Girl Talk 2020
As we enter 2020, I have been ruminating on the status of women today.
That’s a whole lot of feminist pop culture in a short time span.
I’m hoping that respect for women, equal pay, and more funding for women-led start-ups all become realities in the decade ahead.
Advancement of “women in tech” doesn’t just mean knowing how to code. Some of us choose tech-related careers involving marketing, talent, and other “soft skills” and one might argue that the human aspects of developing and explaining AI and robotics are as important as the technical aspects. Tech is a commodity. Heart and soul (and business, writing and people skills) are rarities and should be valued at the same level.
I aspire to see the end of pussy-grabbing chatter and Bitch-Slapping (women’s inhumanity to other women) in the decade ahead. I never again want to hear the “c-word” unless it stands for collaboration, commerce, conversation, community, or chocolate.

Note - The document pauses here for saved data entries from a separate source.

-- ==== Sys2Proof/Machine/MemInt.lean ====
section
/-!
DEFINITION. Memory integrity (17_memory_integrity.md R435 to R450): the code and its syndrome, scrubbing, the row log,
remapping, sweeps.
-/

namespace Sys2Proof.Machine

/-! ### The ECC groups (R435) -/

/-- Instances, macros per instance and rows of each a group. -/
def miShape (g : Nat) : Nat × Nat × Nat :=
  match g with
  | 0 => (72, 1, 256)
  | 1 => (72, 1, 16)
  | 2 => (8, 8, 256)
  | 3 => (8, 4, 256)
  | 4 => (1, 4, 256)
  | 5 => (8, 1, 256)
  | 6 => (1, 64, 256)
  | 7 => (1, 128, 256)
  | 8 => (1, 16, 256)
  | _ => (36, 1, 4)

/-- Words of an instance. -/
def miWords (g : Nat) : Nat := (miShape g).2.1 * (miShape g).2.2 * 64

/-- Where a word of an ECC memory stands in the state. -/
inductive MiLoc
  | mem (a : Nat) | reg (off : Nat) | chant (n a : Nat) | absent
deriving DecidableEq, Repr

/-- Word w of an instance. In the queue cache, entry i of CL_QPIN has the KiB i of its cluster's instance (log entry 21). -/
def State.miLoc (s : State) (g inst w : Nat) : MiLoc :=
  match g with
  | 0 => .mem (0x1000000 + inst * 0x10000 + 4 * w)
  | 1 => .mem (0x1480000 + inst * 0x1000 + 4 * w)
  | 2 => .mem (0x1500000 + inst * 0x80000 + 4 * w)
  | 3 => .mem (0x1A00000 + inst * 0x40000 + 4 * w)
  | 4 => .reg (QF_QCFG 0 + 4 * w)
  | 5 =>
    let e := CL_QPIN inst (w / 256)
    let q := s.fld e fCL_QPIN_QUEUE
    if s.flag e fCL_QPIN_VALID && tget (fun _ => false) s.qf.cached q then .mem (cacheBase q + 4 * (w % 256)) else .absent
  | 6 => .mem (0x1C00000 + 4 * w)
  | 7 => .mem (ringBase + 4 * w)
  | 8 => .mem (0x1900000 + 4 * w)
  | _ => .chant inst w

/-! ### The code (R545) -/

/-- The positions of the data bits, ascending: from 3 upward, powers of two left out. -/
def dataPositions : List Nat := (List.range 48).filter (fun p => 3 ≤ p && p != 4 && p != 8 && p != 16 && p != 32)

/-- How many data bits a codeword of the group has, poison bit included; its last position. -/
def dataBits (g : Nat) : Nat := if g = 9 then 41 else 33
def lastPosition (g : Nat) : Nat := if g = 9 then 47 else 39

/-- The data bits that a set of flipped positions flips. -/
def dataFlips (g fl : Nat) : Nat :=
  ((dataPositions.take (dataBits g)).zipIdx).foldl (fun a e => if bitOf fl e.1 then a + 2 ^ e.2 else a) 0

/-- SYN[5:0] of a codeword that reads flipped at the positions `fl`: the XOR of the flipped positions. -/
def synLow (g fl : Nat) : Nat :=
  (List.range (lastPosition g + 1)).foldl (fun a p => if bitOf fl p then a ^^^ p else a) 0

/-- SYN[6]: the parity of the flips. -/
def synHigh (g fl : Nat) : Nat :=
  (List.range (lastPosition g + 1)).foldl (fun a p => if bitOf fl p then (a + 1) % 2 else a) 0

/-- The syndrome. -/
def syndrome (g fl : Nat) : Nat := synHigh g fl * 64 + synLow g fl

/-- What a syndrome says: no error, a single error corrected at a position, uncorrectable. -/
inductive EccRead
  | clean | corrected (pos : Nat) | uncorrectable
deriving DecidableEq, Repr

def eccRead (g syn : Nat) : EccRead :=
  if syn = 0 then .clean
  else if 64 ≤ syn ∧ syn % 64 ≤ lastPosition g then .corrected (syn % 64)
  else .uncorrectable

/-! ### Reads (R436, R437) -/

/-- The data bits of a word, its poison bit above them. -/
def State.miRead (s : State) : MiLoc → Nat
  | .mem a => (s.mword a).toNat + b2n (s.poisoned a) * 2 ^ 32
  | .reg off => s.nat off + b2n (s.poisoned off) * 2 ^ 32
  | .chant n a => s.chantWord n a + b2n (s.poisoned (CH_CMEM_LO n a) || s.poisoned (CH_CMEM_HI n a)) * 2 ^ 40
  | .absent => 0

/-- The scrubber's rewrite of a word. -/
def State.miWrite (s : State) (v : Nat) : MiLoc → State
  | .mem a => (s.setMword a (.ofNat 32 v)).setMark a (bitOf v 32)
  | .reg off => (s.setNat off (v % 2 ^ 32)).setMark off (bitOf v 32)
  | .chant n a =>
    let s := (s.setNat (CH_CMEM_LO n a) (v % 2 ^ 32)).setNat (CH_CMEM_HI n a) (v / 2 ^ 32 % 256)
    (s.setMark (CH_CMEM_LO n a) (bitOf v 40)).setMark (CH_CMEM_HI n a) false
  | .absent => s

/-- MI_LAST, its syndrome and its stamp. -/
def State.miLast (s : State) (g inst mac word syn : Nat) (ue : Bool) : State :=
  let s := s.setNat (MI_LAST g) (b2n ue * 2 ^ 31 + inst * 2 ^ 24 + mac * 2 ^ 17 + word)
  (s.setNat (MI_LAST_SYN g) syn).setReg64 (MI_LAST_STAMP_LO g) (MI_LAST_STAMP_HI g) s.now

/-- The row-log entry an error at a row takes (R442): its own, an unused one, the one of lowest COUNT. -/
def State.rowEntry (s : State) (g key : Nat) : Nat × Bool :=
  match firstIdx (fun i => s.flag (MI_ROWLOG g i) fMI_ROWLOG_VALID && s.nat (MI_ROWLOG g i) / 256 == key) 4 with
  | some i => (i, true)
  | none => match firstIdx (fun i => !s.flag (MI_ROWLOG g i) fMI_ROWLOG_VALID) 4 with
    | some i => (i, false)
    | none => (forN (fun i b => if s.fld (MI_ROWLOG g i) fMI_ROWLOG_COUNT < s.fld (MI_ROWLOG g b) fMI_ROWLOG_COUNT then i else b) 4 0, false)

/-- A correctable error in the row log (R442). -/
def State.rowLog (s : State) (g inst mac row : Nat) : State :=
  let key := 2 ^ 23 + inst * 2 ^ 16 + mac * 2 ^ 9 + row
  let (i, known) := s.rowEntry g key
  let old := s.fld (MI_ROWLOG g i) fMI_ROWLOG_COUNT
  let new := if known then min 255 (old + 1) else 1
  let s := s.setNat (MI_ROWLOG g i) (key * 256 + new)
  if new = s.fld (MI_GCFG g) fMI_GCFG_ROWTHR ∧ (known = false ∨ old ≠ new) then
    let seen := s.flag (MI_GSTAT g) fMI_GSTAT_ROWLIM
    let s := s.setFlag (MI_GSTAT g) fMI_GSTAT_ROWLIM true
    if seen then s else s.raiseNamed (896 + g) [fMI_GSTAT_ROWLIM.lo]
  else s

/-- A read of word w of an instance whose codeword reads flipped at the positions `fl`, decided and rewritten (R436, R437). -/
def State.eccError (s : State) (g inst w fl : Nat) : State :=
  let mac := w / 64 / (miShape g).2.2
  let word := w % ((miShape g).2.2 * 64)
  let loc := s.miLoc g inst w
  let syn := syndrome g fl
  let v := s.miRead loc
  match eccRead g syn with
  | .clean => s
  | .corrected p =>
    let s := s.miWrite (v ^^^ dataFlips g (fl ^^^ 2 ^ p)) loc
    let s := ((s.inc (MI_CE_CNT g)).setFlag (MI_GSTAT g) fMI_GSTAT_CE true).miLast g inst mac word syn false
    s.rowLog g inst mac (word / 64)
  | .uncorrectable =>
    let n := dataBits g - 1
    let s := s.miWrite ((v ^^^ dataFlips g fl) % 2 ^ n + 2 ^ n) loc
    let s := (s.inc (MI_UE_CNT g)).miLast g inst mac word syn true
    let seen := s.flag (MI_GSTAT g) fMI_GSTAT_UE
    let s := s.setFlag (MI_GSTAT g) fMI_GSTAT_UE true
    let s := if seen then s else s.raiseNamed (896 + g) [fMI_GSTAT_UE.lo]
    s.record (896 + g) 0x60 g (s.nat (MI_LAST g)) syn 0

/-- Insert by instance, highest first: MI_LAST is to hold the lowest of one fc, and one word is read once (R441). -/
def errInsert (e : Nat × Nat) : List (Nat × Nat) → List (Nat × Nat)
  | [] => [e]
  | f :: t => if f.1 = e.1 then e :: t else if f.1 < e.1 then e :: f :: t else f :: errInsert e t

/-- Is a scrub read due: 16 × SPACE fc have passed since the last? The first is due at once (DESIGN CHOICE, log entry 71: the spec gives
no phase); one that is not given yet stays due, as one that finds its route busy. -/
def State.scrubDue (s : State) (g : Nat) : Bool :=
  let last := tget (fun _ => 0) s.mi.scrubFc g
  last == 0 || decide (last - 1 + 16 * s.fld (MI_GCFG g) fMI_GCFG_SPACE ≤ s.fc)

/-- One scrub read of every instance of a group (R440): `errs` names the instances whose word reads with flipped bits. -/
def State.scrub (s : State) (g : Nat) (errs : List (Nat × BitVec 48)) : State :=
  if s.pw.fast && g != 7 && s.flag (MI_GCFG g) fMI_GCFG_SCRUBEN && s.scrubDue g then
    let w := tget (fun _ => 0) s.mi.scrub g
    let es := (errs.filter (fun e => decide (e.1 < (miShape g).1))).map (fun e => (e.1, e.2.toNat))
    let s := (es.foldr errInsert []).foldl (fun s e => s.eccError g e.1 w e.2) s
    { s with mi := { s.mi with
        scrub := tset (fun _ => 0) s.mi.scrub g ((w + 1) % miWords g)
        scrubFc := tset (fun _ => 0) s.mi.scrubFc g (s.fc + 1) } }
  else s

/-- The refresh of a journal row corrects its words (R361, R440): `errs` names words of the row that read flipped. -/
def State.journalRefresh (s : State) (row : Nat) (errs : List (Nat × BitVec 48)) : State :=
  let es := (errs.filter (fun e => decide (e.1 < 64))).map (fun e => (e.1, e.2.toNat))
  (es.foldr errInsert []).foldl (fun s e => s.eccError 7 0 (64 * row + e.1) e.2) s

/-! ### Remapping (R443, R444) -/

/-- The entry of a group whose copy runs, and the fc of the write. -/
def State.remapCopy (s : State) (g : Nat) : Option (Nat × Nat) :=
  let x := tget (fun _ => (0, 0)) s.mi.copies g
  if x.2 = 0 then none else some (x.1, x.2 - 1)

/-- Does another enabled entry name the same spare of the same mac, or the same row? -/
def State.remapClash (s : State) (g j v : Nat) : Bool :=
  (firstIdx (fun i =>
    let e := s.nat (MI_REMAP g i)
    i != j && bitOf e 31 && bitsOf e 17 14 == bitsOf v 17 14
      && (bitsOf e 0 2 == bitsOf v 0 2 || bitsOf e 8 8 == bitsOf v 8 8)) 8).isSome

/-- A write of MI_REMAP[j] (R443). -/
def State.remapWrite (s : State) (g j : Nat) (v : Word) : State :=
  let n := v.toNat
  let old := s.nat (MI_REMAP g j)
  let refuse := (s.inc MI_CFG_REFUSED).record (896 + g) 0x62 0 0 0 0
  if n = old then s
  else if bitOf old 31 && (!bitOf n 31 || n / 4 != old / 4) then refuse
  else if !bitOf n 31 then s.setReg (MI_REMAP g j) v
  else if (miShape g).1 ≤ bitsOf n 24 7 ∨ (miShape g).2.1 ≤ bitsOf n 17 7 ∨ (miShape g).2.2 ≤ bitsOf n 8 8
      ∨ s.remapClash g j n = true ∨ (s.remapCopy g).isSome = true then refuse
  else
    let s := (s.setReg (MI_REMAP g j) v).setFlag (MI_REMAP_STAT g) fMI_REMAP_STAT_BUSY true
    { s with mi.copies := tset (fun _ => (0, 0)) s.mi.copies g (j, s.fc + 1) }

/-- Crook rewrites the remap image in the Fold store: the entries of every group, and MI_FOLD_SEQ counted (R445). -/
def State.saveRemap (s : State) : State :=
  let es : List (Nat × Word) := ((List.range 80).map (fun i => (i, s.reg (MI_REMAP (i / 8) (i % 8))))).filter (fun e => e.2 != 0)
  let s := s.inc MI_FOLD_SEQ
  { s with fold.remap := some { entries := es, seq := s.reg MI_FOLD_SEQ } }

/-- The copy ends, at the earliest 257 fc after the write, and accesses switch to the spare (R444). -/
def State.remapSwitch (s : State) (g : Nat) : State :=
  match s.remapCopy g with
  | none => s
  | some (j, f) =>
    if s.fc < f + 257 ∨ s.pw.fast = false then s
    else
      let s := { s with mi.copies := tset (fun _ => (0, 0)) s.mi.copies g (0, 0) }
      (((s.setFlag (MI_REMAP_STAT g) fMI_REMAP_STAT_BUSY false).raise 906 0 0).record 906 0x61 g j (s.fc - f) 0).saveRemap

/-! ### Sweeps (R446, R447) -/

/-- Drop every table entry whose key lies in [lo, lo + n). -/
def dropRange {α : Type} (lo n : Nat) (t : List (Nat × α)) : List (Nat × α) :=
  t.filter (fun e => decide (e.1 < lo) || decide (lo + n ≤ e.1))

/-- Bytes [lo, lo + n) read zero and clean. -/
def State.wipe (s : State) (lo n : Nat) : State :=
  { s with
    lanes := [], laneOld := []
    mem := dropRange lo n s.mem
    marks := dropRange (lo / 4) (n / 4) s.marks }

/-- An instance of group 0, 1 or 9 is swept. -/
def State.wipeInstance (s : State) (g i : Nat) : State :=
  match g with
  | 0 => s.wipe (0x1000000 + i * 0x10000) 0x10000
  | 1 => s.wipe (0x1480000 + i * 0x1000) 0x1000
  | _ =>
    let lo := CH_CMEM_LO i 0
    { s with
      regs := dropRange lo 2048 s.regs
      marks := dropRange (lo / 4) 512 s.marks }

/-- Is the instance being swept, so that accesses are refused (R27)? -/
def State.sweeping (s : State) (g i : Nat) : Bool := tget (fun _ => false) s.mi.sweeps (g * 128 + i)

/-- Is the unit that owns the instance out of the map and OFF or stopped? -/
def State.sweepOk (s : State) (g i : Nat) : Bool :=
  if g = 9 then decide (i < 36) && !s.flag (CH_MAP i) fCH_MAP_LVALID && !s.chRun i
  else decide (g < 2) && decide (i < 72) && !s.flag (LE_MAP i) fLE_MAP_LVALID && s.leState i == 0

/-- A sweep of an instance (R447). -/
def State.sweepInst (s : State) (g i : Nat) : State :=
  if s.sweepOk g i then
    let s := s.setFlag (MI_GSTAT g) fMI_GSTAT_SWEEP true
    { s with mi.sweeps := tset (fun _ => false) s.mi.sweeps (g * 128 + i) true }
  else s.inc MI_CFG_REFUSED

def State.sweepGo (s : State) (g : Nat) : State := s.sweepInst g (s.fld (MI_SWEEP g) fMI_SWEEP_INST)

/-- An instance sweep ends. -/
def State.sweepEnd (s : State) (g i : Nat) : State :=
  if s.sweeping g i && s.pw.fast then
    let s := s.wipeInstance g i
    let s := { s with mi.sweeps := tset (fun _ => false) s.mi.sweeps (g * 128 + i) false }
    let more := s.mi.sweeps.any (fun e => e.1 / 128 == g)
    let s := s.setFlag (MI_GSTAT g) fMI_GSTAT_SWEEP more
    (s.raise 907 0 0).record 907 0x63 g i 0 0
  else s

/-- MI_GCTL.CLRLOG (R449). -/
def State.clearRowLog (s : State) (g : Nat) : State := forN (fun i s => s.setNat (MI_ROWLOG g i) 0) 4 s

/-- A write of MI_GCFG: ROWTHR 0 stores 1 and is counted, SPACE 0 stores 1 (R449). -/
def State.miGcfgWrite (s : State) (g : Nat) (v : Word) : State :=
  let n := v.toNat
  let s := if bitsOf n 24 8 = 0 then s.inc RC_RSVD_WRITES else s
  let n := if bitsOf n 24 8 = 0 then withBits n 24 8 1 else n
  let n := if bitsOf n 0 16 = 0 then withBits n 0 16 1 else n
  s.setNat (MI_GCFG g) n

/-- The start-up sweep begins: MI_GSTAT.SWEEP of every group (R446). -/
def State.sweepBegin (s : State) : State := forN (fun g s => s.setFlag (MI_GSTAT g) fMI_GSTAT_SWEEP true) 10 s

/-- Every word of every ECC memory reads zero and clean (R446): the start-up sweep has ended. -/
def State.sweepAll (s : State) : State :=
  let s := { s with mem := [], marks := [], mi := { s.mi with sweeps := [] } }
  let s := { s with regs := dropRange (QF_QCFG 0) 0x40000 s.regs }
  let s := forN (fun i s => { s with regs := dropRange (CH_CMEM_LO i 0) 2048 s.regs }) 36 s
  forN (fun g s => s.setFlag (MI_GSTAT g) fMI_GSTAT_SWEEP false) 10 s

end Sys2Proof.Machine
end

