/-- The end of a self-test whose sweeps have ended, `step` the first failing step or 0 (R462, R464): EV918, record 0x076, and the
command that waits completes. -/
def State.testEnd (s : State) (k i step : Nat) : State :=
  match s.rs.tests.find? (fun t => t.kind == k && t.unit == i && !s.testSweeps k i) with
  | none => s
  | some t =>
    let res := if step = 0 then 0 else 1
    let s := { s.setFlag (hurdleReg k i) fRS_HURDLE_E_TEST false with rs.tests := s.rs.tests.erase t }
    let s := s.testWipe k i
    let s := (s.raise 918 0 0).record 918 0x76 k i res step
    let inc := (s.fld (hurdleReg k i) fRS_HURDLE_E_DINC + 1) % 256
    let s := if t.readmit && step == 0 then
        (s.setNat (mapReg k i) (withBits (s.nat (mapReg k i)) 16 8 inc)).setFlag (hurdleReg k i) fRS_HURDLE_E_RET false
      else s
    let s := if t.readmit then (s.record 918 0x73 0 0 0 0).saveReserve else s
    match s.mb.waits.find? (fun w => w.m == t.mbox && (w.op == 0x802 || w.op == 0x803)) with
    | none => s
    | some w => s.mbFinish w 0 0 [.ofNat 32 res, .ofNat 32 (if t.readmit then s.unitInc k i else step)]

/-! ### Wear monitors (R453, R454, R463) -/

/-- A write of RS_RO_CTRL: WIN (0 stores 1), then GO. -/
def State.roCtrlWrite (s : State) (v : Word) : State :=
  let busy := s.flag RS_RO_CTRL fRS_RO_CTRL_BUSY
  let s := s.setFld RS_RO_CTRL fRS_RO_CTRL_WIN (max 1 (bitsOf v.toNat 0 8))
  if bitOf v.toNat 31 then
    (if busy then s.inc RS_CFG_REFUSED
     else { s.setFlag RS_RO_CTRL fRS_RO_CTRL_BUSY true with rs.roLeft := s.fld RS_RO_CTRL fRS_RO_CTRL_WIN })
  else s

/-- A CLK_SLOW edge of the measurement window; in Rest it holds. -/
def State.roTick (s : State) : State := if s.live then { s with rs.roLeft := s.rs.roLeft - 1 } else s

/-- The measurement window, WIN cycles of CLK_SLOW, ends with the counts of the eight clusters. -/
def State.roEnd (s : State) (stress ref : Fin 8 → Word) : State :=
  if s.flag RS_RO_CTRL fRS_RO_CTRL_BUSY && s.live && s.rs.roLeft == 0 then
    let s := (List.finRange 8).foldl (fun s c => (s.setReg (RS_RO_STRESS c.val) (stress c)).setReg (RS_RO_REF c.val) (ref c)) s
    (s.setFlag RS_RO_CTRL fRS_RO_CTRL_BUSY false).raise 916 0 0
  else s

/-- Is a count of an RC oscillator out of range? -/
def rcoBad (n : Nat) : Bool := decide (n < 14648) || decide (24414 < n)

/-- The counts of 32 CLK_SLOW cycles (R463). -/
def State.rcoMeasure (s : State) (a b : Nat) : State :=
  let s := (s.setNat RS_RCO_A (a % 65536)).setNat RS_RCO_B (b % 65536)
  let new (bit n : Nat) (s : State) : State :=
    if rcoBad n && !bitOf s.rs.rco bit then
      State.raise { s with rs.rco := s.rs.rco + 2 ^ bit } 917 0 0
    else s
  new 1 (b % 65536) (new 0 (a % 65536) s)

/-- A count that stops at its largest value. -/
def satAdd (a b : Word) : Word := if a.toNat + b.toNat < 2 ^ 32 then a + b else 0xFFFFFFFF

/-- The hourly accrual of Crook (R454), the memory error counts of the hour (R455), and the reserve image. -/
def State.stressHour (s : State) : State :=
  let z : Nat → Word := fun _ => 0
  let s := forN (fun u s =>
    let k := (unitOf u).1
    let i := (unitOf u).2
    if s.unitValid k i && !tget (fun _ => false) s.rs.idle u then
      { s with rs.hours := tset z s.rs.hours u (satAdd (tget z s.rs.hours u) 1) }
    else s) 206 s
  let s := forN (fun p s =>
    let hi := s.reg (LE_BUSY_FC_HI p)
    { s with rs := { s.rs with
        busy := tset z s.rs.busy p (satAdd (tget z s.rs.busy p) (hi - tget z s.rs.busyHi p))
        busyHi := tset z s.rs.busyHi p hi } }) 72 s
  let s := forN (fun g s =>
    let c := s.reg (MI_CE_CNT g)
    let u := s.reg (MI_UE_CNT g)
    { s with rs := { s.rs with
        ceHour := tset z s.rs.ceHour g (c - tget z s.rs.ceAt g)
        ueHour := tset z s.rs.ueHour g (u - tget z s.rs.ueAt g)
        ceAt := tset z s.rs.ceAt g c
        ueAt := tset z s.rs.ueAt g u } }) 10 s
  let s := { s with rs.idle := [] }
  let s := forN (fun u s => if s.unitValid (unitOf u).1 (unitOf u).2 then s else s.markIdle (unitOf u).1 (unitOf u).2) 206 s
  s.saveReserve
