-- ==== Sys2Proof/Machine/Flocks.lean ====
section
/-!
DEFINITION. Flocks (14_flocks_and_register_views.md R370 to R375): incarnations, flock resets, CLEAN.
-/

namespace Sys2Proof.Machine

/-- The fc r of the reset in progress. -/
def State.resetFc (s : State) (f : Nat) : Nat := tget (fun _ => 0) s.flkFc f - 1

/-- WAITS (R374): bit 0 the reclaim walk, bit 1 Rank requests of the flock's engines, bit 2 their store buffers. -/
def State.flkWaits (s : State) (f : Nat) : Nat :=
  b2n (bitOf (s.fld QF_RECL fQF_RECL_BUSY) f)
    + 2 * b2n (s.ranks.any (fun e => e.2.any (fun r => r.flock == f)))
    + 4 * b2n (s.engs.any (fun e => s.leFlock e.1 == f && !e.2.stores.isEmpty))

/-- FLK_STAT as it reads. -/
def State.flkStat (s : State) (f : Nat) : Word :=
  .ofNat 32 (withBits (s.nat (FLK_STAT f)) 4 3 (if s.flag (FLK_STAT f) fFLK_STAT_RESETTING then s.flkWaits f else 0))

/-- Every unit of the flock acts under its own rule (R373). -/
def State.flockUnits (s : State) (f : Nat) : State :=
  let s := s.leFlockReset f
  let s := s.genFlockReset f
  let s := s.timFlockReset f
  let s := s.pfFlockReset f
  let s := s.chFlockReset f
  let s := s.siFlockReset f
  let s := s.qfFlockReset f
  s.evFlockReset f

/-- A reset of flock f is requested by `who` as record 0x040 codes it (R372); of several requests of one fc, one reset, the lowest kind
names it (R373, R375). -/
def State.flockReset (s : State) (f who : Nat) : State :=
  let had := tget (fun _ => 0) s.flkReq f
  if had = 0 ∧ s.notClean f = true then (s.inc (FLK_RESET_REFUSED f)).record (880 + f) 0x43 f (s.flockInc f) who 0
  else if had = 0 ∨ who % 16 < had % 16 then { s with flkReq := tset (fun _ => 0) s.flkReq f who }
  else s

/-- The reset at the edge that ends fc r (R373): checks made in fc r have used the old incarnation. -/
def State.flockResetNow (s : State) (f who : Nat) : State :=
    let inc := s.flockInc f
    let s := (s.setFld (FLK_STAT f) fFLK_STAT_INC (inc + 1)).setFlag (FLK_STAT f) fFLK_STAT_CLEAN false
    let s := (s.setFlag (FLK_STAT f) fFLK_STAT_RESETTING true).inc (FLK_RESET_CNT f)
    let s := s.setReg64 (FLK_RESET_STAMP_LO f) (FLK_RESET_STAMP_HI f) s.now
    let s := { s with flkFc := tset (fun _ => 0) s.flkFc f (s.fc + 1) }
    let s := s.record (880 + f) 0x40 f inc who 0
    (s.dvFlockReset f).flockUnits f

/-- CLEAN sets at the edge that ends the first fc after r in which nothing holds it back (R374): EV(880 + f), record 0x041, and the FLK_RESET
command that waits completes (R427). -/
def State.flockClean (s : State) (f : Nat) : State :=
  if s.live = true ∧ s.flag (FLK_STAT f) fFLK_STAT_RESETTING = true ∧ s.resetFc f < s.fc ∧ s.flkWaits f = 0 then
    let n := s.fc - s.resetFc f
    let s := (s.setFlag (FLK_STAT f) fFLK_STAT_CLEAN true).setFlag (FLK_STAT f) fFLK_STAT_RESETTING false
    let s := s.setReg64 (FLK_CLEAN_STAMP_LO f) (FLK_CLEAN_STAMP_HI f) s.now
    let s := { s with flkFc := tset (fun _ => 0) s.flkFc f 0 }
    let s := (s.raise (880 + f) (1 + s.flockInc f * 256) n).record (880 + f) 0x41 f n 0 0
    (s.mb.waits.filter (fun w => w.op == 0x101 && w.a == f)).foldl
      (fun s w => s.mbFinish w 0 0 [.ofNat 32 w.b, .ofNat 32 (s.flockInc f), .ofNat 32 n]) s
  else s

/-- The flocks at the edge that ends the fc. -/
def State.flkEnd (s : State) : State :=
  let rs := s.flkReq
  let cs := s.flkClean
  cs.foldl State.flockClean (rs.foldl (fun s e => s.flockResetNow e.1 e.2) { s with flkReq := [], flkClean := [] })

/-- A write of FLK_CTRL by master `who` (0 the Shepherd, 1 the debug access master, 2 HPP): clearing EN resets the flock,
setting it waits for CLEAN, RESET resets it (R372, R375, R385). `en` is none where the view does not write EN. -/
def State.flkCtrlWrite (s : State) (f who : Nat) (en : Option Bool) (reset : Bool) : State :=
  let old := s.flag (FLK_CTRL f) fFLK_CTRL_EN
  let kind2 := en == some false && old
  let s := match en with
    | none => s
    | some true => if !old && s.notClean f then s.inc FLK_CFG_REFUSED else s.setFlag (FLK_CTRL f) fFLK_CTRL_EN true
    | some false => s.setFlag (FLK_CTRL f) fFLK_CTRL_EN false
  if reset then s.flockReset f (1 + who * 256) else if kind2 then s.flockReset f (2 + who * 256) else s

end Sys2Proof.Machine
end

I want to see more women on stages at conferences (especially those of us over 50) and fewer women who feel compelled to lie about their ages, display their breasts, and inject their faces in order to get a date or the attention of men at business gatherings.
Speaking up in the face of sexism or ageism (or both) doesn’t have to be angry or whiney. Courage and persistence in presenting the facts and learning how to stand up to bullying and disrespect are critical. Women need to continue to mentor other women and teach them to be strong and savvy. Balancing our feminine sides with our conviction and drive is essential.
Admittedly, many men are confused. They don’t understand the rules and roles these days. We have an obligation to explain and enlighten rather than alienate, speaking up without fear when we see bad behavior or inequality.
As far as we’ve come, we have a long way to go. Corsets have been replaced by Spanx, which I suppose is a good thing. But regardless of our body image, we need to use our brains and voices to continue to define our place in the workplace and in the world.
As of December 31st, 2019 we numbered 3,847,299,480. That certainly seems like enough voices to make a difference.